#### [GIVEN DATA]
-- ==== Sys2Proof/Machine/ControlBytes.lean ====
section
/-! DEFINITION. The control bytes (44_control_bytes.md R280 to R288): what the block does with a byte it has received
at a handshake wait. The step has already taken the byte from `rxq`. Outside the five waits a byte is no control byte
(20_memory.md R98) and these meanings leave the state as it is; the step never runs them there (log entry 12). -/

namespace Sys2Proof.Machine

/-- The byte is dropped, and the same wait goes on (30_encoding.md R112). -/
def State.discardByte (s : State) : State := s

/-- EOT (R280): no wait expects it. -/
def execEot (s : State) : Result := .next s.discardByte

/-- BOT (R281). -/
def execBot (s : State) : Result :=
  .next <| match s.pos with
    | .sAwaitPeer => senderPeerReady s
    | .rAwaitBot => receiverBotSeen s
    | _ => s.discardByte

/-- LOK (R282): no meaning. -/
def execLok (s : State) : Result := .next s.discardByte

/-- SYNC (R283). At the sender's wait any 0x04 ends the wait, wherever it comes from (42_sender.md R206); R281 and
70_reset_and_hazards.md R379 say that two facing senders hold there, which a 0x04 in the other's header contradicts: the
model follows R206 (DEDUCED, log entry 20). -/
def execSync (s : State) : Result :=
  .next <| match s.pos with
    | .sWaitSync => senderSyncSeen s
    | .rWaitSync => receiverSyncSeen s
    | _ => s.discardByte

/-- OK (R284): not a verdict. -/
def execOk (s : State) : Result := .next s.discardByte

/-- RSD (R285): asks for no resend. -/
def execRsd (s : State) : Result := .next s.discardByte

/-- SOK (R286). -/
def execSok (s : State) : Result :=
  .next <| match s.pos with
    | .sWaitVerdict => senderSok s
    | _ => s.discardByte

/-- NOK (R287). -/
def execNok (s : State) : Result :=
  .next <| match s.pos with
    | .sWaitVerdict => senderNok s
    | _ => s.discardByte

/-- CTRL_OTHER (R288): any other byte, whatever its value. -/
def execCtrlOther (_b : Byte) (s : State) : Result := .next s.discardByte

end Sys2Proof.Machine
end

#### [TASK DIRECTIONS]
Retype the data exactly as it reads.

#### [TASK ANSWER]
-- ==== Sys2Proof/Machine/ControlBytes.lean ====
section
/-! DEFINITION. The control bytes (44_control_bytes.md R280 to R288): what the block does with a byte it has received
at a handshake wait. The step has already taken the byte from `rxq`. Outside the five waits a byte is no control byte
(20_memory.md R98) and these meanings leave the state as it is; the step never runs them there (log entry 12). -/

namespace Sys2Proof.Machine

/-- The byte is dropped, and the same wait goes on (30_encoding.md R112). -/
def State.discardByte (s : State) : State := s

/-- EOT (R280): no wait expects it. -/
def execEot (s : State) : Result := .next s.discardByte

/-- BOT (R281). -/
def execBot (s : State) : Result :=
  .next <| match s.pos with
    | .sAwaitPeer => senderPeerReady s
    | .rAwaitBot => receiverBotSeen s
    | _ => s.discardByte

/-- LOK (R282): no meaning. -/
def execLok (s : State) : Result := .next s.discardByte

/-- SYNC (R283). At the sender's wait any 0x04 ends the wait, wherever it comes from (42_sender.md R206); R281 and
70_reset_and_hazards.md R379 say that two facing senders hold there, which a 0x04 in the other's header contradicts: the
model follows R206 (DEDUCED, log entry 20). -/
def execSync (s : State) : Result :=
  .next <| match s.pos with
    | .sWaitSync => senderSyncSeen s
    | .rWaitSync => receiverSyncSeen s
    | _ => s.discardByte

/-- OK (R284): not a verdict. -/
def execOk (s : State) : Result := .next s.discardByte

/-- RSD (R285): asks for no resend. -/
def execRsd (s : State) : Result := .next s.discardByte

/-- SOK (R286). -/
def execSok (s : State) : Result :=
  .next <| match s.pos with
    | .sWaitVerdict => senderSok s
    | _ => s.discardByte

/-- NOK (R287). -/
def execNok (s : State) : Result :=
  .next <| match s.pos with
    | .sWaitVerdict => senderNok s
    | _ => s.discardByte

/-- CTRL_OTHER (R288): any other byte, whatever its value. -/
def execCtrlOther (_b : Byte) (s : State) : Result := .next s.discardByte

end Sys2Proof.Machine
end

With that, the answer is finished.